Locking protrusion 14 of split guides 21U, 21D
Also, the hooking tool 42 of the clamp body 17 may be configured such that the tongue pieces that are vertically displaced are projected, the bolt holes are formed in each, and the two are engaged with each other by passing the bolts.

[0036]

According to the present invention described in detail above, since the tubular soil guide 21 is detachably divided into two parts by the dividing surface L passing through the substantially axial center, the two dividing guides 21U and 21D are provided. It is possible to separate one by one and extract it from the soil, so the extraction work can be done easily and easily, and labor can be saved.

Two split guides 21U, 21D
In addition, since the engaging portion 12 and the engaged portion 13 that engage with each other by the movement in the axial direction to engage and disengage to regulate the radial division are formed, they can be easily separated and united. Further, the pull-out locking projection 14 that engages with the clamp mechanism 6 in a detachable manner.
Since it is formed, the soil guide 21 can be easily pulled out by the clamp mechanism 6 that clamps and pushes the propulsion body 3, and the pulling out can be as simple as pushing.

[Brief description of drawings]

FIG. 1 is a plan view showing an embodiment of the present invention.

FIG. 2 is a side view of the same.

FIG. 3 is a cross-sectional side view of the entire propulsion device.

FIG. 4 is a partial cross-sectional plan view of the entire propulsion device.

FIG. 5 is a side view showing a propulsion state of the propulsion body and a work of connecting the propulsion pipes.

FIG. 6 is a front view of the propulsion device.

FIG. 7 is a front view of the soil guide.

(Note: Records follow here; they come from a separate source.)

/-- GO = 1: the FRC and all eight views are latched in one cycle (R64). -/
def State.timeSnap (s : State) : State :=
  let put := fun (lo x : Nat) (s : State) => (s.wr64 pTIME lo (x / 65536)).wr pTIME (lo + 8) (x % 65536)
  let s := put Reg.TIME_SNAP_FRC_LO s.frc s
  foldN 8 (fun v s => put (Reg.TIME_VIEW_SNAP_LO + 0x40 * v) ((s.viewAt v s.frc).getD 0) s) s

/-- TIME_SNAP: a write of TIME_SNAP_CTRL (R64). -/
def execTimeSnap (t d v : Nat) (s : State) : Res :=
  live t s fun s =>
    s.judged d (pTIME * 4096 + Reg.TIME_SNAP_CTRL) 32 v fun s => if v.testBit 0 then s.timeSnap else s

/-- JOURNAL_COPY: the oldest entry not yet copied goes to the Transcript through JNL (R68).
DEDUCED, unsafe (notes/assumptions/60.md). -/
def execJournalCopy (t : Nat) (s : State) : Res :=
  running t s fun s =>
    if s.time.wait = 0 || !(s.flag pTIME Fd.TIME_CFG_JNL_COPY) || !(s.enabled pTRN) then s
    else
      let i := s.fld pTIME Fd.TIME_JNL_COPY_NEXT
      let e := s.ent pTIME 0 0 i
      let s := s.tap false 0x30 (bitsOf e 80 8) (bitsOf e 0 64) (b2n (bitsOf e 98 2 ≠ 0)) (entryToBytes e)
      (s.setTime { s.time with wait := s.time.wait - 1 }).setFld pTIME Fd.TIME_JNL_COPY_NEXT ((i + 1) % 1024)

/-! ### The 802.1AS engine (R70 to R75) -/

def State.ginst (s : State) (i : Nat) : GInst := smGet {} i s.time.insts

def State.setGinst (s : State) (i : Nat) (x : GInst) : State := s.setTime { s.time with insts := smSet {} i x s.time.insts }

def State.pdPort (s : State) (p : Nat) : PdPort := smGet {} p s.time.pds

def State.setPdPort (s : State) (p : Nat) (x : PdPort) : State := s.setTime { s.time with pds := smSet {} p x s.time.pds }

/-- A field of instance block `i`. -/
def State.giF (s : State) (i : Nat) (f : Fld) : Nat := s.fld pGPTP (vFld f i)

/-- A field of a port entry. -/
def State.gpF (s : State) (p : Nat) (f : Fld) : Nat := s.entF pGPTP 0 0 p f

/-- The instance operates. -/
def State.gActive (s : State) (i : Nat) : Bool := i < 4 && s.enabled pGPTP && s.giF i Fd.GPTP_INST_CFG_ENABLE = 1

/-- 2^LOG seconds in ns, for a signed logarithm of 4 bits. -/
def logInterval (code : Nat) : Nat :=
  match sgn 4 code with
  | .ofNat n => 1000000000 * 2 ^ n
  | .negSucc n => 1000000000 / 2 ^ (n + 1)

/-- The Sync interval of an instance in ns. -/
def State.syncInterval (s : State) (i : Nat) : Nat := logInterval (s.giF i Fd.GPTP_INST_CFG_LOG_SYNC)

/-- The Sync receipt deadline in ns (R72). -/
def State.syncDeadline (s : State) (i : Nat) : Option Nat :=
  (s.ginst i).last.map fun l => l / 65536 + s.giF i Fd.GPTP_INST_CFG_SYNC_TIMEOUT * s.syncInterval i

/-- Master ports of an instance that may carry it: role master, AS_CAPABLE (R75). -/
def State.masterPorts (s : State) (i : Nat) : List Nat :=
  (List.range 24).filter fun p =>
    let e := s.ent pGPTP 1 0 (32 * i + p)
    fget e En.GROLE_VALID = 1 && fget e En.GROLE_ROLE = 1 && s.gpF p En.GPORT_AS_CAPABLE = 1

/-- A time multiplied by a ratio given as its excess over 1 in units of 2^-16 ppb (R71). -/
def byRatio (x : Int) (r : Int) : Int := x + Int.fdiv (x * r) (1000000000 * 65536)

/-- The timeout's actions (R72). -/
def State.syncTimeout (s : State) (i : Nat) : State :=
  let s := s.setFlag pGPTP (vFld Fd.GPTP_INST_STATE_SYNC_TIMEOUT i) true
  let s := s.setGinst i { s.ginst i with relays := [] }
  let v := i + 1
  let s := if s.viewOn v then s.setHoldover v true else s
  ((s.jnl v 0x14 0 0 0).raise pGPTP (Iq.GPTP_SYNC_TIMEOUT + i)).err pGPTP Er.GPTP_SYNC_TIMEOUT i

/-- The servo's command for an offset of `o` ns (R73).
DEDUCED, unsafe (notes/assumptions/79.md). -/
def State.servo (s : State) (i : Nat) (o : Int) : State :=
  let v := i + 1
  if !(s.viewOn v) || !(s.flag pTIME (vFld Fd.TIME_VIEW_CFG_SOURCE v)) then s
  else if s.flag pTIME (vFld Fd.TIME_VIEW_STATE_ARMED v) then
    (s.viewStep 7 0 v 1 (-o * 65536)).setGinst i { s.ginst i with integ := 0 }
  else
    let kp := s.giF i Fd.GPTP_INST_SERVO_KP_SHIFT
    let ki := s.giF i Fd.GPTP_INST_SERVO_KI_SHIFT
    let x := s.ginst i
    let integ := x.integ + Int.fdiv o (2 ^ ki)
    let req := -(Int.fdiv o (2 ^ kp) + integ) * 65536
    let r := s.viewUpdate 7 0 v 1 (o * 65536) req
    if r.2 then r.1.setGinst i { x with integ := integ } else r.1

/-- An offset saturated to 32 bits (GPTP_INST_OFFSET). -/
def satOffset (o : Int) : Int := max (-(2 ^ 31 - 1)) (min (2 ^ 31 - 1) o)

/-- A Sync and its Follow_Up accepted on the slave port of instance `i` (R71, R73).
PRESUMED, unsafe (notes/assumptions/24.md). DEDUCED, unsafe (notes/assumptions/61.md). -/
def State.syncAccept (s : State) (i port : Nat) (m : SyncMsg) : State :=
  let late := s.giF i Fd.GPTP_INST_STATE_SYNC_TIMEOUT = 1
  let s := s.setFlag pGPTP (vFld Fd.GPTP_INST_STATE_SYNC_TIMEOUT i) false
  let s := s.inc pGPTP (Cn.GPTP_SYNC_RX + 8 * i)
  let nrr := sgn 32 (s.gpF port En.GPORT_NRR)
  let ratio := Int.fdiv (m.csro * (1000000000 * 65536)) (2 ^ 41) + nrr
  let delay := byRatio (s.gpF port En.GPORT_MEAN_DELAY) ratio
  let gm : Int := m.origin + m.corr + delay
  let view : Int := (s.viewAt (i + 1) m.ingress).getD 0
  let o := Int.fdiv (view - gm) 65536
  let s := (s.wr pGPTP (Reg.GPTP_INST_OFFSET + 0x40 * i) (unsgn 32 (satOffset o))).wr pGPTP (Reg.GPTP_INST_RATIO + 0x40 * i) (unsgn 32 ratio)
  let relays := if late && (s.ginst i).last.isNone then [] else
    (s.masterPorts i).map fun p => (⟨p, m.seq, m.ingress, m.origin, m.corr + delay, ratio, none⟩ : Relay)
  let s := s.setGinst i { s.ginst i with last := some m.ingress, relays := relays }
  if s.viewOn (i + 1) then s.servo i o else s

/-- The instance that a domain number and slave port name. -/
def State.gptpOf (s : State) (domain port : Nat) : Option Nat :=
  (List.range 4).find? fun i => s.gActive i && s.giF i Fd.GPTP_INST_CFG_DOMAIN_NUM = domain
    && s.giF i Fd.GPTP_INST_CFG_GM = 0 && s.giF i Fd.GPTP_INST_STATE_SLAVE_PORT = port

/-- SYNC_RECEIVE (R71 to R73). A Sync stamped after the deadline does not count for it: the timeout acts first. -/
def execSyncReceive (t domain port : Nat) (m : SyncMsg) (s : State) : Res :=
  running t s fun s =>
    if 24 ≤ port then s else
    match s.gptpOf domain port with
    | none => s
    | some i =>
      let timedOut := s.giF i Fd.GPTP_INST_STATE_SYNC_TIMEOUT = 1
      let counts := match s.syncDeadline i with
        | some D => m.ingress / 65536 ≤ D
        | none => true
      if timedOut && counts then (s.err pGPTP Er.GPTP_LATE_SYNC i).syncAccept i port m
      else if !timedOut && !counts then (s.syncTimeout i).syncAccept i port m
      else s.syncAccept i port m

/-- SYNC_RELAY: the Sync leaves a master port now; its egress stamp is kept for the Follow_Up (R71). -/
def execSyncRelay (t i port : Nat) (s : State) : Res :=
  running t s fun s =>
    let x := s.ginst i
    match x.relays.find? fun r => r.port = port && r.egress.isNone with
    | some r =>
      if !(s.gActive i) then s else
      let relays := x.relays.map fun y => if y = r then { y with egress := some s.frc } else y
      ((s.setGinst i { x with relays := relays }).inc pGPTP (Cn.GPTP_SYNC_TX + 8 * i)).emit (.sent "gptp sync" [i, port, r.seq])
    | none => s

/-- FOLLOW_UP_RELAY: the Follow_Up of a relayed or originated Sync, its correction raised by the residence time times the
ratio; the upstream delay is in it already (R71).
PRESUMED, unsafe (notes/assumptions/24.md). -/
def execFollowUpRelay (t i port : Nat) (s : State) : Res :=
  running t s fun s =>
    let x := s.ginst i
    match x.relays.find? fun r => r.port = port && r.egress.isSome with
    | some r =>
      if !(s.gActive i) then s else
      let corr := r.corr + byRatio ((r.egress.getD 0 : Nat) - (r.ingress : Int)) r.ratio
      (s.setGinst i { x with relays := x.relays.filter (· ≠ r) }).emit
        (.sent "gptp follow_up" [i, port, r.seq, r.origin, unsgn 64 corr, unsgn 32 r.ratio])
    | none => s

/-- SYNC_ORIGINATE: a grandmaster instance sends a Sync on each master port; each Follow_Up carries the bound view's value
at the egress stamp (R71). -/
def execSyncOriginate (t i : Nat) (s : State) : Res :=
  running t s fun s =>
    let x := s.ginst i
    let due := match x.lastOrig with
      | some l => l + s.syncInterval i ≤ s.now
      | none => true
    if !(s.gActive i) || s.giF i Fd.GPTP_INST_CFG_GM = 0 || !due then s
    else
      let ports := s.masterPorts i
      let origin := (s.viewAt (i + 1) s.frc).getD 0
      let relays := ports.map fun p => (⟨p, x.seq, s.frc, origin, 0, 0, some s.frc⟩ : Relay)
      let s := s.setGinst i { x with lastOrig := some s.now, seq := (x.seq + 1) % 65536, relays := relays }
      ports.foldl (fun s p => (s.inc pGPTP (Cn.GPTP_SYNC_TX + 8 * i)).emit (.sent "gptp sync" [i, p, x.seq])) s

/-- GPTP_SYNC_TIMEOUT: 4 µs after the deadline (R72). -/
def execGptpSyncTimeout (t i : Nat) (s : State) : Res :=
  running t s fun s =>
    match s.syncDeadline i with
    | some D =>
      if s.gActive i && s.giF i Fd.GPTP_INST_STATE_SYNC_TIMEOUT = 0 && D + 4000 ≤ s.now then s.syncTimeout i else s
    | none => s

/-- A port loses asCapable (R75). -/
def State.pdFail (s : State) (p : Nat) : State :=
  if s.gpF p En.GPORT_AS_CAPABLE = 0 then s
  else
    let s := s.setEntF pGPTP 0 0 p En.GPORT_AS_CAPABLE 0
    ((s.inc pGPTP Cn.GPTP_PDELAY_FAIL).raise pGPTP Iq.GPTP_PDELAY_FAIL).err pGPTP Er.GPTP_PDELAY_FAIL p

/-- A lost response counts towards the loss of asCapable (R75). -/
def State.pdLost (s : State) (p : Nat) : State :=
  let x := s.pdPort p
  let s := s.setPdPort p { x with req := none, lost := x.lost + 1 }
  if s.gpF p En.GPORT_ALLOWED_LOST ≤ x.lost + 1 then s.pdFail p else s

/-- Link delay measurement is on. -/
def State.pdOn (s : State) (p : Nat) : Bool := p < 24 && s.enabled pGPTP && s.gpF p En.GPORT_PDELAY_EN = 1

/-- PDELAY_REQUEST: a request leaves the port now; one still unanswered is lost (R70, R75). -/
def execPdelayRequest (t port : Nat) (s : State) : Res :=
  running t s fun s =>
    if !(s.pdOn port) then s
    else
      let s := if (s.pdPort port).req.isSome then s.pdLost port else s
      (s.setPdPort port { s.pdPort port with req := some s.frc }).emit (.sent "gptp pdelay_req" [port])

/-- The neighbour rate ratio minus 1 from two responses, in units of 2^-16 ppb: (t3 - t3') / (t4 - t4') - 1.
PRESUMED, unsafe (notes/assumptions/24.md). -/
def nrrOf (t3 t4 t3' t4' : Nat) : Int :=
  if t4 ≤ t4' then 0
  else Int.fdiv (((t3 : Int) - t3' - ((t4 : Int) - t4')) * (1000000000 * 65536)) ((t4 : Int) - t4')

/-- PDELAY_RESPONSE: a response updates NRR, MEAN_DELAY and AS_CAPABLE; a lost one counts (R75).
PRESUMED, unsafe (notes/assumptions/24.md). -/
def execPdelayResponse (t port : Nat) (r : Option PdelayResp) (s : State) : Res :=
  running t s fun s =>
    if !(s.pdOn port) then s else
    match (s.pdPort port).req, r with
    | none, _ => s
    | some _, none => s.pdLost port
    | some t1, some r =>
      let x := s.pdPort port
      let nrr := match x.prev with
        | some (a, b) => nrrOf r.t3 r.t4 a b
        | none => sgn 32 (s.gpF port En.GPORT_NRR)
      let delay := Int.fdiv (byRatio ((r.t4 : Int) - t1) nrr - ((r.t3 : Int) - r.t2)) 2
      let s := s.setPdPort port { req := none, lost := 0, prev := some (r.t3, r.t4) }
      let s := (s.setEntF pGPTP 0 0 port En.GPORT_NRR (unsgn 32 nrr)).setEntF pGPTP 0 0 port En.GPORT_MEAN_DELAY (unsgn 32 delay)
      if decide ((s.gpF port En.GPORT_DELAY_THRESH * 65536 : Nat) < delay) then s.pdFail port
      else s.setEntF pGPTP 0 0 port En.GPORT_AS_CAPABLE 1

/-- PDELAY_REQ_RECEIVED: the engine answers with the receipt stamp and, in the follow-up, the response's egress stamp
(R70). -/
def execPdelayReqReceived (t port seq ingress : Nat) (s : State) : Res :=
  running t s fun s =>
    if s.pdOn port then
      (s.emit (.sent "gptp pdelay_resp" [port, seq, ingress])).emit (.sent "gptp pdelay_resp_follow_up" [port, seq, s.frc])
    else s

/-- An instance starts afresh: no Sync accepted yet. -/
def State.gptpStart (s : State) (i : Nat) : State :=
  ((s.setGinst i {}).setFlag pGPTP (vFld Fd.GPTP_INST_STATE_SYNC_TIMEOUT i) false)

FIG. 8 is a side view showing a propulsion work state of the propulsion device.

[Explanation of symbols]

1 propulsion device 2 pits 3 propelling bodies 4 equipment frame 5 Pushing mechanism (hydraulic cylinder) 6 Clamp mechanism 7 Auxiliary clamp mechanism 8 receiving mechanism 9 Installation mechanism 12 Engagement part 13 Engagement part 14 Locking protrusion 17 Clamp body 21 Underground guide 21U split guide 21D split guide L split surface

─────────────────────────────────────────────────── ─── Continuation of the front page (72) Akira Tanaka, 64 Ishizukita-machi, Sakai-shi, Osaka Prefecture Kubota Co., Ltd.Sakai Factory (72) Kenzo Koga, 64, Ishizukita-machi, Sakai-shi, Osaka Kubota Sakai Manufacturing Co., Ltd. In-house (72) Shiro Sugiyama, 64 Ishizukita-machi, Sakai-shi, Osaka Kubota Sakai Works, Inc. (72) Inventor, Yoshiaki Miyahara, Ishizu-kita-cho, Osaka, Sakai-shi, Osaka (72) Invention Person Yuji Tsutsui 64 Ishizukita-machi, Sakai City, Osaka Prefecture, Kubota Co., Ltd.Sakai Plant (72) Inventor Toshiaki Otani 64, Ishizukita-machi, Sakai City, Osaka Prefecture (72) Inventor, Masaya Hattori Osaka Prefecture 64 Ishizukita-machi, Sakai City, Kubota Sakai Plant (56) References: Actual Kaihei 4-119893 (JP, U) Actual Kohei 8-2228 (JP, Y2) ( 58) Fields investigated (Int.Cl. ⁷ , DB name) E21D 9/06 311 E21D 9/06 301

Claims (2)

(57) [Claims] 1. A tubular soil guide (21) which rushes into the soil and guides a thrusting body (3) through it is detachably divided into two parts by a split surface (L) passing through a substantially axial center , and one of Split guide (21
The engaging portion (12) is formed in U), and the other split guide (2
1D) axial direction with respect to one split guide (21U)
By the movement, it engages with the engaging portion (12) in a disengageable manner.
An underground guide for a propulsion device, characterized in that an engaged portion (13) for restricting radial division is formed . 2. A propelling body (3) is sandwiched between device frames (4).
Clamp mechanism (6) and the clamp mechanism (6)
Pushing mechanism (6) to move and soil guide slide axially
Auxiliary clamp that supports freely and fixes at the forward protruding position
A mechanism (7) is provided, and the both split guides (21U, 21
D) Hook provided on the clamp mechanism (6) on the outer periphery of the rear end.
Locking protrusion for pulling out which engages with the fitting (42) in a detachable manner.
The soil guide of the propulsion device according to claim 1, wherein (14) is formed.